La croix de mission était souvent gigantesque, son poids énorme. Celle de Blois avait 35 pieds (11 mètres 37), et pesait 3 5oo livres. Celles de Caen et de Nevers, 42 pieds. Celle de Clermont est ainsi décrite : “La tige de la croix, en bois de chêne, d’un pied d’équarrissage, de 42 pieds de long, avec sa traverse de 10 pieds, était peinte en acajou. Le Christ, de grandeur héroïque, haut de 9 à 10 pieds, en bois de noyer.” Le maire de Toulouse écrit au ministre, en 1819, que la croix pèse 82 quintaux, et qu’elle fut transportée en voiture, et non à bras, crainte d’accident. Les visiteurs de la cathé­drale de Chartres peuvent encore voir, à droite en entrant, sous le clocher vieux, l’immense croix de mission de 1827, si lourde qu’on dut en prendre une autre pour le parcours. On prétend que celle de Reims était haute de 72 pieds (23 mètres 40), et pesait 12 milliers.
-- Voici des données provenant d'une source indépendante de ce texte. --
-- ==== Sys2Proof/Config.lean ====
section
/-! DEFINITION. Sys2Proof/Config.lean: the constants the manual fixes for the part, and the values it leaves
open as constants WITHOUT a body, of which nothing can be proved (log 8, 11, 13, 14, 17 to 21, 23, 24). -/

namespace Sys2Proof.Config

/-! ### Constants of the part (R5, R10, R11, R13) -/

/-- Chip cycles of a slot (R10). -/
def slotCycles : Nat := 27200
/-- Chip cycles of a frame (R10). -/
def frameCycles : Nat := 1740800
/-- Chip cycles of the scan pitch (R13). -/
def scanPitch : Nat := 34000
/-- Cores of the device (R6). -/
def cores : Nat := 256
/-- Clusters of the device (R6). -/
def clusters : Nat := 32
/-- Dies of the device (R5). -/
def dies : Nat := 4
/-- HBM bytes of each device (R200). -/
def hbmBytes : Nat := 384 * 2 ^ 30
/-- Cellar size in GiB, the firmware default (R317). -/
def cellarGiB : Nat := 16
/-- Devices of a domain (R341). -/
def devices : Nat := 144

/-! ### Values the manual leaves open -/

/-- FREE VALUE, log 13: the bits a special function (op8 0x67–0x6E) returns where R183 gives a bound only. -/
opaque special : Nat → Word → Word
/-- FREE VALUE, log 115: whether the scan of a core that began at a cycle passes (R325, R326). -/
opaque scanPasses : Nat → Nat → Bool
/-- FREE VALUE, log 115: whether the retest of a core in the maintenance slot at a cycle passes (R326). -/
opaque retestPasses : Nat → Nat → Bool
/-- FREE VALUE, log 8: the temperature sensor of a core at a cycle, degrees C above zero (R321). -/
opaque coreTemp : Nat → Nat → Nat
/-- FREE VALUE, log 17: what the fabric reservation of a request grants, its base or none (R343). -/
opaque fabricBase : Nat → Option Nat
/-- FREE VALUE, log 24: what stands in place of the home's base in the promise of a request whose bytes have no home at
issue, since they do not translate (R232). -/
opaque homelessBase : Nat → Option Nat
/-- FREE VALUE, log 18: the home die of a line of this device's HBM (01: lines interleave onto the stacks). -/
opaque homeDie : Nat → Nat
/-- FREE VALUE, log 19: which other devices of the domain are present, with their Cellar sizes in GiB (R200, R317). -/
opaque otherDevice : Nat → Option Nat
/-- FREE VALUE, log 25: what FTGET writes for a task handle that is not FULL (R272, R286). -/
opaque taskValue : Nat → DWord
/-- FREE VALUE, log 26: whether the management engine parks a waiting block at a slot boundary (R320). -/
opaque parks : Nat → Nat → Bool
/-- FREE VALUE, log 20: bytes of provisional versions that the home slices hold before versions spill (R327). -/
opaque stagingStore : Nat
/-- FREE VALUE, log 21: whether a home slice must first read a line from HBM for the access of an operation (R220, R353). -/
opaque sliceMiss : Nat → Nat → Bool
/-- FREE VALUE, log 21: the context for whose sake a view gives up an unpublished line, by line and cycle (R220). -/
opaque evictor : Nat → Nat → Nat
/-- FREE VALUE, log 21: the dirty lines a home slice evicts for that access (R220). -/
opaque evicted : Nat → Nat → Nat
/-- FREE VALUE, log 21: the dirty lines of the home slices that a CFLSH `.sys` `.all` writes to HBM, by cycle (R217). -/
opaque dirtyLines : Nat → Nat
/-- FREE VALUE, log 21: the die of the home slice that holds a routing counter of a context (R353). -/
opaque counterDie : Nat → Nat → Nat
/-- FREE VALUE, log 114: the scale byte that a request of MMAU reads at an offset beyond the window (R261, R262). -/
opaque strayScale : Nat → Int → Byte
/-- FREE VALUE, log 23: `%faddr` of a fault for which the manual states none, by fault code and bundle address. -/
opaque faddr : Nat → Nat → BitVec 64
/-- FREE VALUE, log 14: SHA-512 (R84, R349, R350). -/
opaque sha512 : List Byte → Nat
/-- FREE VALUE, log 14: the device's ECDSA P-521 signature (R348, R350). -/
opaque ecdsaSign : List Byte → Nat
/-- FREE VALUE, log 11: the bytes of the Izunou image at boot (R75, R347). -/
opaque image : List Byte
/-- FREE VALUE, log 14: does a pair r, s verify a digest under the public key of a SHA-512 digest (ECDSA over P-521, R84)? -/
opaque ecdsaVerify : Nat → Nat → Nat → Nat → Bool
/-- FREE VALUE, log 11: the rollback floor in the fuses (R347). -/
opaque rollbackFloor : Nat
/-- FREE VALUE, log 11: the digest in key slot 0, fixed in ROM (R349). -/
opaque romKeyDigest : Nat

end Sys2Proof.Config
end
Il est douteux que ces calvaires fussent généralement des œuvres d’art. Certaines gravures sur bois qui nous les représentent — et qui elles-mêmes ne sont pas des chefs-d’œuvre — en donnent une assez piètre idée. Un témoin du moment où le Christ de Dijon, jusque-là voilé, fut découvert aux yeux des fidèles, dépeint avec admiration “ce teint livide, ce visage, ce côté, ces mains, ces pieds où le sang ruisselle...”. On sent que l’artiste n’avait pas épargné le rouge. Les écrivains ennemis des missions ne manquaient pas de railler ces Christs gauchement sculptés et coloriés. Mais la foi populaire n’y regarde pas de si près ; du reste, ils étaient faits pour la vue à distance. Et puis, franchement, tout n’est pas merveille non plus dans les œuvres du passé : quand on regarde, même de loin, certains  personnages de vitraux, l’on a grand peine à ne pas les trouver horribles.


Les porteurs.
— Il s’agissait maintenant de recruter les porteurs de la croix ; et comme on pense, plus la mission avait réussi, plus c’était chose facile. En plein hiver, le 24 janvier 1817, à celle de Montauban, soixante jeunes gens nu-pieds portaient l’emblème du salut. Parfois l’empressement fut tel, qu’on dut créer cinq ou six divisions de gardes nationaux, d’habitants et de soldats. A Bayeux, les équipes étaient de plus de cent hommes à la fois ; de même à Clermont, où douze cents porteurs se succédaient en douze divisions, distinguées par des rubans de couleur diverse. A Nantes, il y eut treize divisions, chacune de cent vingt à cent quarante hommes ; treize cents porteurs à Besançon, dix-huit cents à Strasbourg.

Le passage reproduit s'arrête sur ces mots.